The following plot shows the range of possible future paths for the CPI.  
- The 80th percentile represents the value above which 80% of the simulated paths fall.
- The 50th percentile represents the median value of the simulated paths.
- The 20th percentile represents the value below which 20% of the simulated paths fall.

The red line in the plot shows the mean of the simulated paths. The mean is the average value of all of the simulated paths.  
The green and blue lines in the plot show the 20th and 80th percentiles of the simulated paths.  

The area between the green and blue lines represents the range of values within which 60% of the simulated paths fall.  

This plot can be used to visualize the range of possible future paths for the CPI.  
The plot can also be used to estimate the probability of various future events.  
For example, the probability that the CPI will be above a certain value in a given year can be estimated by looking at the percentage of simulated paths that are above that value.  

In [None]:
pd.options.display.float_format = '{:,.2f}'.format
paths.quantile(0.8, axis=1).plot(figsize=(20, 8))
paths.mean(axis=1).plot(color='red')
paths.quantile(0.2, axis=1).plot(color='green')

In [None]:
predicted_inf = paths.pct_change().dropna()
predicted_inf.head(11)

- **predicted_inf** is assigned the percentage change of the paths DataFrame, with any missing values dropped. This is the DataFrame of simulated paths for the inflation rate.

In [None]:
inf_2025 = predicted_inf.loc[2025, :].values
print("Estimated probability that the inflation rate in 2025 will be less than 2% in percetage: ", np.count_nonzero(inf_2025 < 0.02) / 1e6 * 100)

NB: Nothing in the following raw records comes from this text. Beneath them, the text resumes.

def execFadd (d a b : BitVec 7) (p : BitVec 3) (s : State) : Result := goOn (fBin (fAdd fp32) d a b p s)
def execFsub (d a b : BitVec 7) (p : BitVec 3) (s : State) : Result := goOn (fBin (fSub fp32) d a b p s)
def execFmul (d a b : BitVec 7) (p : BitVec 3) (s : State) : Result := goOn (fBin (fMul fp32) d a b p s)
def execFmac (d a b : BitVec 7) (p : BitVec 3) (s : State) : Result :=
  goOn (fTri false false d.toNat a.toNat b.toNat d.toNat p.toNat s)
def execFma (d a b c : BitVec 5) (p : BitVec 3) (s : State) : Result :=
  goOn (fTri false false d.toNat a.toNat b.toNat c.toNat p.toNat s)
def execFms (d a b c : BitVec 5) (p : BitVec 3) (s : State) : Result :=
  goOn (fTri false true d.toNat a.toNat b.toNat c.toNat p.toNat s)
def execFnma (d a b c : BitVec 5) (p : BitVec 3) (s : State) : Result :=
  goOn (fTri true false d.toNat a.toNat b.toNat c.toNat p.toNat s)
def execFnms (d a b c : BitVec 5) (p : BitVec 3) (s : State) : Result :=
  goOn (fTri true true d.toNat a.toNat b.toNat c.toNat p.toNat s)

def execHadd2 (d a b : BitVec 7) (p : BitVec 3) (s : State) : Result := goOn (fPacked (fun m _ y z => fAdd fp16 m y z) d a b p s)
def execHmul2 (d a b : BitVec 7) (p : BitVec 3) (s : State) : Result := goOn (fPacked (fun m _ y z => fMul fp16 m y z) d a b p s)
def execHfmac2 (d a b : BitVec 7) (p : BitVec 3) (s : State) : Result :=
  goOn (fPacked (fun m x y z => fFma fp16 m false false y z x) d a b p s)
def execBadd2 (d a b : BitVec 7) (p : BitVec 3) (s : State) : Result := goOn (fPacked (fun m _ y z => fAdd bf16 m y z) d a b p s)
def execBmul2 (d a b : BitVec 7) (p : BitVec 3) (s : State) : Result := goOn (fPacked (fun m _ y z => fMul bf16 m y z) d a b p s)
def execBfmac2 (d a b : BitVec 7) (p : BitVec 3) (s : State) : Result :=
  goOn (fPacked (fun m x y z => fFma bf16 m false false y z x) d a b p s)

/-! ### Minimum, maximum and compares (R247, R248) -/

/-- A key that orders the patterns that are not NaN, −0 below +0. -/
def Fmt.key (k : Fmt) (x : Nat) : Int :=
  let mag : Nat := x % 2 ^ (k.eb + k.f)
  if bitOf x (k.eb + k.f) then -(mag : Int) - 1 else mag

/-- A key in which +0 equals −0. -/
def Fmt.value (k : Fmt) (x : Nat) : Int :=
  let mag : Nat := x % 2 ^ (k.eb + k.f)
  if bitOf x (k.eb + k.f) then -(mag : Int) else mag

/-- Whether a pattern is a NaN. -/
def Fmt.isNan (k : Fmt) (x : Nat) : Bool := (k.decode x).isNan

/-- The smaller or the larger; one NaN gives the other operand, or the canonical NaN where NaNs propagate (R247). -/
def fPick (k : Fmt) (larger propagate : Bool) (a b : Nat) : Nat × BitVec 5 :=
  if k.isNan a ∧ k.isNan b then (k.nan, 0)
  else if k.isNan a then (if propagate then k.nan else b, 0)
  else if k.isNan b then (if propagate then k.nan else a, 0)
  else if decide (k.key a < k.key b) = larger then (b, 0) else (a, 0)

def execFmin (d a b : BitVec 7) (p : BitVec 3) (s : State) : Result := goOn (fBin (fun _ => fPick fp32 false false) d a b p s)
def execFmax (d a b : BitVec 7) (p : BitVec 3) (s : State) : Result := goOn (fBin (fun _ => fPick fp32 true false) d a b p s)
def execFminm (d a b : BitVec 7) (p : BitVec 3) (s : State) : Result := goOn (fBin (fun _ => fPick fp32 false true) d a b p s)
def execFmaxm (d a b : BitVec 7) (p : BitVec 3) (s : State) : Result := goOn (fBin (fun _ => fPick fp32 true true) d a b p s)
def execHmax2 (d a b : BitVec 7) (p : BitVec 3) (s : State) : Result :=
  goOn (fPacked (fun _ _ y z => fPick fp16 true false y z) d a b p s)
def execBmax2 (d a b : BitVec 7) (p : BitVec 3) (s : State) : Result :=
  goOn (fPacked (fun _ _ y z => fPick bf16 true false y z) d a b p s)

/-- A float compare; a NaN gives false, with the flag that the member raises (R248). -/
def fCompare (flag : BitVec 5) (rel : Int → Int → Bool) (a b : Nat) : Bool × BitVec 5 :=
  if fp32.isNan a || fp32.isNan b then (false, flag) else (rel (fp32.value a) (fp32.value b), 0)

/-- A float compare of two registers. -/
def fCmp (f : Nat → Nat → Bool × BitVec 5) (d : BitVec 3) (a b : BitVec 7) (p : BitVec 3) (s : State) : State :=
  floatPred d.toNat p.toNat (fun t l => f (t.rdV a.toNat l).toNat (t.rdV b.toNat l).toNat) s

def execFceq (d : BitVec 3) (a b : BitVec 7) (p : BitVec 3) (s : State) : Result :=
  goOn (fCmp (fCompare 0 (fun x y => decide (x = y))) d a b p s)
def execFclt (d : BitVec 3) (a b : BitVec 7) (p : BitVec 3) (s : State) : Result :=
  goOn (fCmp (fCompare fNV (fun x y => decide (x < y))) d a b p s)
def execFcle (d : BitVec 3) (a b : BitVec 7) (p : BitVec 3) (s : State) : Result :=
  goOn (fCmp (fCompare fNV (fun x y => decide (x ≤ y))) d a b p s)
def execFcun (d : BitVec 3) (a b : BitVec 7) (p : BitVec 3) (s : State) : Result :=
  goOn (fCmp (fun x y => (fp32.isNan x || fp32.isNan y, 0)) d a b p s)

/-! ### Division and roots (R249) -/

/-- The largest r below 2^n with r² at most x. -/
def isqrt (x : Nat) : Nat → Nat → Nat
  | 0, r => r
  | n + 1, r => if (r + 2 ^ n) * (r + 2 ^ n) ≤ x then isqrt x n (r + 2 ^ n) else isqrt x n r

/-- a ÷ b for exact values (R249). -/
def fpDiv (md : BitVec 2) (x y : Fp) : Nat × BitVec 5 :=
  match x, y with
  | .nan, _ => (fp32.nan, 0)
  | .inf _, .nan => (fp32.nan, 0)
  | .fin _ _ _, .nan => (fp32.nan, 0)
  | .inf _, .inf _ => (fp32.nan, fNV)
  | .inf a, .fin b _ _ => (fp32.inf (a ^^ b), 0)
  | .fin a _ _, .inf b => (fp32.signBit (a ^^ b), 0)
  | .fin a m e, .fin b n g =>
    if n = 0 then (if m = 0 then (fp32.nan, fNV) else (fp32.inf (a ^^ b), fDZ))
    else roundTo fp32 md false (a ^^ b) (m * 2 ^ 64 / n) (e - g - 64) (decide (m * 2 ^ 64 % n ≠ 0))

/-- The value 1. -/
def fpOne : Fp := .fin false 1 0

/-- √a (R249). -/
def fSqrt (md : BitVec 2) (a : Nat) : Nat × BitVec 5 :=
  match fp32.decode a with
  | .nan => (fp32.nan, 0)
  | .inf neg => if neg then (fp32.nan, fNV) else (fp32.inf false, 0)
  | .fin neg m e =>
    if m = 0 then (fp32.signBit neg, 0)
    else if neg then (fp32.nan, fNV)
    else
      let k : Nat := if e % 2 = 0 then 64 else 65
      let x := m * 2 ^ k
      let r := isqrt x 46 0
      roundTo fp32 md false false r ((e - k) / 2) (decide (r * r ≠ x))

/-- 1 ÷ √a (R249). -/
def fRsq (md : BitVec 2) (a : Nat) : Nat × BitVec 5 :=
  match fp32.decode a with
  | .nan => (fp32.nan, 0)
  | .inf neg => if neg then (fp32.nan, fNV) else (0, 0)
  | .fin neg m e =>
    if m = 0 then (fp32.inf neg, fDZ)
    else if neg then (fp32.nan, fNV)
    else
      let x := if e % 2 = 0 then m else 2 * m
      let g : Int := if e % 2 = 0 then e else e - 1
      let r := isqrt (2 ^ 128 / x) 65 0
      roundTo fp32 md false false r (-(g / 2) - 64) (decide (r * r * x ≠ 2 ^ 128))

def execFdiv (d a b : BitVec 7) (p : BitVec 3) (s : State) : Result :=
  goOn (fBin (fun m x y => fpDiv m (fp32.decode x) (fp32.decode y)) d a b p s)
def execFsqrt (d a : BitVec 7) (p : BitVec 3) (s : State) : Result := goOn (fUn fSqrt d a p s)
def execFrsq (d a : BitVec 7) (p : BitVec 3) (s : State) : Result := goOn (fUn fRsq d a p s)
def execFrcp (d a : BitVec 7) (p : BitVec 3) (s : State) : Result :=
  goOn (fUn (fun m x => fpDiv m fpOne (fp32.decode x)) d a p s)

/-! ### Exponential, logarithm and circular functions (R250) -/

/-- ln 2 in units of 2^−300. -/
def ln2Units : Nat := 0xb17217f7d1cf79abc9e3b39803f2f6af40f343267298b62d8a0d175b8baafa2be7b876206de

/-- π in units of 2^−450. -/
def piUnits : Nat :=
  0xc90fdaa22168c234c4c6628b80dc1cd129024e088a67cc74020bbea63b139b22514a08798e3404ddef9519b3cd3a431b302b0a6df25f14374

/-- The sum of x^k ÷ k! from a term on, in units of 2^−300. -/
def expSum (x : Nat) : Nat → Nat → Nat → Nat
  | 0, _, _ => 0
  | n + 1, k, term => term + expSum x n (k + 1) (term * x / 2 ^ 300 / (k + 1))

/-- The sum of z^(2k+1) ÷ (2k+1) from a power on, in units of 2^−300. -/
def atanhSum (z2 : Nat) : Nat → Nat → Nat → Nat
  | 0, _, _ => 0
  | n + 1, k, pow => pow / (2 * k + 1) + atanhSum z2 n (k + 1) (pow * z2 / 2 ^ 300)

/-- The alternating sum of the sine from a term on, in units of 2^−450. -/
def sinSum (y2 : Nat) : Nat → Nat → Nat → Int
  | 0, _, _ => 0
  | n + 1, k, term => (term : Int) - sinSum y2 n (k + 1) (term * y2 / 2 ^ 450 / ((2 * k + 2) * (2 * k + 3)))

/-- 2^a (R250). -/
def fExp2 (md : BitVec 2) (a : Nat) : Nat × BitVec 5 :=
  match fp32.decode a with
  | .nan => (fp32.nan, 0)
  | .inf neg => if neg then (0, 0) else (fp32.inf false, 0)
  | .fin neg m e =>
    if m ≠ 0 ∧ e + (Nat.log2 m : Nat) ≥ 8 then roundTo fp32 md false false 1 (if neg then -1000 else 1000) false
    else
      let x := finUnits neg m e (-149)
      let i := x / (2 ^ 149 : Nat)
      let fr := (x % (2 ^ 149 : Nat)).toNat
      if fr = 0 then roundTo fp32 md false false 1 i false
      else roundTo fp32 md false false (expSum (fr * ln2Units / 2 ^ 149) 64 0 (2 ^ 300)) (i - 300) true

/-- log2 a (R250). -/
def fLog2 (md : BitVec 2) (a : Nat) : Nat × BitVec 5 :=
  match fp32.decode a with
  | .nan => (fp32.nan, 0)
  | .inf neg => if neg then (fp32.nan, fNV) else (fp32.inf false, 0)
  | .fin neg m e =>
    if m = 0 then (fp32.inf true, fDZ)
    else if neg then (fp32.nan, fNV)
    else
      let top := Nat.log2 m
      let i := e + (top : Nat)
      if m = 2 ^ top then roundTo fp32 md false (i < 0) i.natAbs 0 false
      else
        let z := (m - 2 ^ top) * 2 ^ 300 / (m + 2 ^ top)
        let ln := 2 * atanhSum (z * z / 2 ^ 300) 100 0 z
        let v := i * (2 ^ 300 : Nat) + ((ln * 2 ^ 300 / ln2Units : Nat) : Int)
        roundTo fp32 md false (v < 0) v.natAbs (-300) true

/-- sin(π · r) for an angle r in units of 2^−149; `zeroNeg` is the sign of a zero (R250). -/
def sinPi (md : BitVec 2) (r : Nat) (flip zeroNeg : Bool) : Nat × BitVec 5 :=
  let r1 := r % 2 ^ 150
  let neg := flip ^^ decide (2 ^ 149 ≤ r1)
  let r2 := r1 % 2 ^ 149
  let r3 := if 2 ^ 148 < r2 then 2 ^ 149 - r2 else r2
  if r3 = 0 then (fp32.signBit zeroNeg, 0)
  else if r3 = 2 ^ 148 then roundTo fp32 md false neg 1 0 false
  else
    let y := r3 * piUnits / 2 ^ 149
    roundTo fp32 md false neg (sinSum (y * y / 2 ^ 450) 64 0 y).natAbs (-450) true

/-- sin(π · a) (R250). -/
def fSinPi (md : BitVec 2) (a : Nat) : Nat × BitVec 5 :=
  match fp32.decode a with
  | .nan => (fp32.nan, 0)
  | .inf _ => (fp32.nan, fNV)
  | .fin neg m e => sinPi md (m * 2 ^ (e + 149).toNat) neg neg

/-- cos(π · a), as the sine of |a| + 1/2 (R250). -/
def fCosPi (md : BitVec 2) (a : Nat) : Nat × BitVec 5 :=
  match fp32.decode a with
  | .nan => (fp32.nan, 0)
  | .inf _ => (fp32.nan, fNV)
  | .fin _ m e => sinPi md (m * 2 ^ (e + 149).toNat + 2 ^ 148) false false

def execFexp2 (d a : BitVec 7) (p : BitVec 3) (s : State) : Result := goOn (fUn fExp2 d a p s)
def execFlog2 (d a : BitVec 7) (p : BitVec 3) (s : State) : Result := goOn (fUn fLog2 d a p s)
def execFsinpi (d a : BitVec 7) (p : BitVec 3) (s : State) : Result := goOn (fUn fSinPi d a p s)
def execFcospi (d a : BitVec 7) (p : BitVec 3) (s : State) : Result := goOn (fUn fCosPi d a p s)

/-! ### Classification and exponents (R253) -/

/-- The one-hot class of a value. -/
def fClass (a : Nat) : Nat :=
  match fp32.decode a with
  | .nan => 256
  | .inf neg => if neg then 1 else 128
  | .fin neg m _ =>
    if m = 0 then (if neg then 8 else 16)
    else if m < 2 ^ 23 then (if neg then 4 else 32)
    else if neg then 2 else 64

**inf_2025** is assigned the values of the predicted_inf DataFrame at the index 2025. This is the vector of simulated inflation rates for the year 2025.  
The number of simulated inflation rates for the year 2025 that are less than 2% is counted.  
The count is divided by the total number of simulated inflation rates and multiplied by 100 to express the result as a percentage.  
This is the estimated probability that the inflation rate in 2025 will be less than 2%.